### YOUR OBJECTIVE
Reproduce exactly, from the data that follows, the line with "theorem State.setTable_cmdcnt (s", the line with "theorem State.setTable_streams (s", and every line that lies between them.

*** SOURCE RECORDS ***

@[simp] theorem State.setTable_cmd (s : State) (t : TableIx) (v : HuffTable) :
    (s.setTable t v).cmd = s.cmd := rfl

@[simp] theorem State.setTable_res (s : State) (t : TableIx) (v : HuffTable) :
    (s.setTable t v).res = s.res := rfl

@[simp] theorem State.setTable_cmdcnt (s : State) (t : TableIx) (v : HuffTable) :
    (s.setTable t v).cmdcnt = s.cmdcnt := rfl

@[simp] theorem State.setTable_err (s : State) (t : TableIx) (v : HuffTable) :
    (s.setTable t v).err = s.err := rfl

@[simp] theorem State.setTable_regs (s : State) (t : TableIx) (v : HuffTable) :
    (s.setTable t v).regs = s.regs := rfl

@[simp] theorem State.setTable_streams (s : State) (t : TableIx) (v : HuffTable) :
    (s.setTable t v).streams = s.streams := rfl

@[simp] theorem State.setTable_pumps (s : State) (t : TableIx) (v : HuffTable) :
    (s.setTable t v).pumps = s.pumps := rfl

@[simp] theorem State.setTable_tables (s : State) (t : TableIx) (v : HuffTable) :
    (s.setTable t v).tables = s.tables.set t v := rfl

@[simp] theorem State.setTable_sv0 (s : State) (t : TableIx) (v : HuffTable) :
    (s.setTable t v).sv0 = s.sv0 := rfl

@[simp] theorem State.setTable_fuji (s : State) (t : TableIx) (v : HuffTable) :
    (s.setTable t v).fuji = s.fuji := rfl

@[simp] theorem State.setTable_inMem (s : State) (t : TableIx) (v : HuffTable) :
    (s.setTable t v).inMem = s.inMem := rfl

@[simp] theorem State.setTable_inRaced (s : State) (t : TableIx) (v : HuffTable) :
    (s.setTable t v).inRaced = s.inRaced := rfl

@[simp] theorem State.setTable_outMem (s : State) (t : TableIx) (v : HuffTable) :
    (s.setTable t v).outMem = s.outMem := rfl

@[simp] theorem State.setTable_outRaced (s : State) (t : TableIx) (v : HuffTable) :
    (s.setTable t v).outRaced = s.outRaced := rfl

@[simp] theorem State.setTable_unseen (s : State) (t : TableIx) (v : HuffTable) :
    (s.setTable t v).unseen = s.unseen := rfl

@[simp] theorem State.setTable_events (s : State) (t : TableIx) (v : HuffTable) :
    (s.setTable t v).events = s.events := rfl

@[simp] theorem State.setTable_hostData (s : State) (t : TableIx) (v : HuffTable) :
    (s.setTable t v).hostData = s.hostData := rfl

@[simp] theorem State.setTable_draws (s : State) (t : TableIx) (v : HuffTable) :
    (s.setTable t v).draws = s.draws := rfl

/-! ## State.setRes -/

@[simp] theorem State.setRes_par (s : State) (v : Int) :
    (s.setRes v).par = s.par := rfl

@[simp] theorem State.setRes_status (s : State) (v : Int) :
    (s.setRes v).status = s.status := rfl

@[simp] theorem State.setRes_irqEn (s : State) (v : Int) :
    (s.setRes v).irqEn = s.irqEn := rfl

@[simp] theorem State.setRes_cmd (s : State) (v : Int) :
    (s.setRes v).cmd = s.cmd := rfl

@[simp] theorem State.setRes_res (s : State) (v : Int) :
    (s.setRes v).res = u32 v := rfl

@[simp] theorem State.setRes_cmdcnt (s : State) (v : Int) :
    (s.setRes v).cmdcnt = s.cmdcnt := rfl

@[simp] theorem State.setRes_err (s : State) (v : Int) :
    (s.setRes v).err = s.err := rfl

@[simp] theorem State.setRes_regs (s : State) (v : Int) :
    (s.setRes v).regs = s.regs := rfl

@[simp] theorem State.setRes_streams (s : State) (v : Int) :
    (s.setRes v).streams = s.streams := rfl

@[simp] theorem State.setRes_pumps (s : State) (v : Int) :
    (s.setRes v).pumps = s.pumps := rfl

@[simp] theorem State.setRes_tables (s : State) (v : Int) :
    (s.setRes v).tables = s.tables := rfl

*** End of SOURCE RECORDS ***

### TASK ANSWER
@[simp] theorem State.setTable_cmdcnt (s : State) (t : TableIx) (v : HuffTable) :
    (s.setTable t v).cmdcnt = s.cmdcnt := rfl

@[simp] theorem State.setTable_err (s : State) (t : TableIx) (v : HuffTable) :
    (s.setTable t v).err = s.err := rfl

@[simp] theorem State.setTable_regs (s : State) (t : TableIx) (v : HuffTable) :
    (s.setTable t v).regs = s.regs := rfl

@[simp] theorem State.setTable_streams (s : State) (t : TableIx) (v : HuffTable) :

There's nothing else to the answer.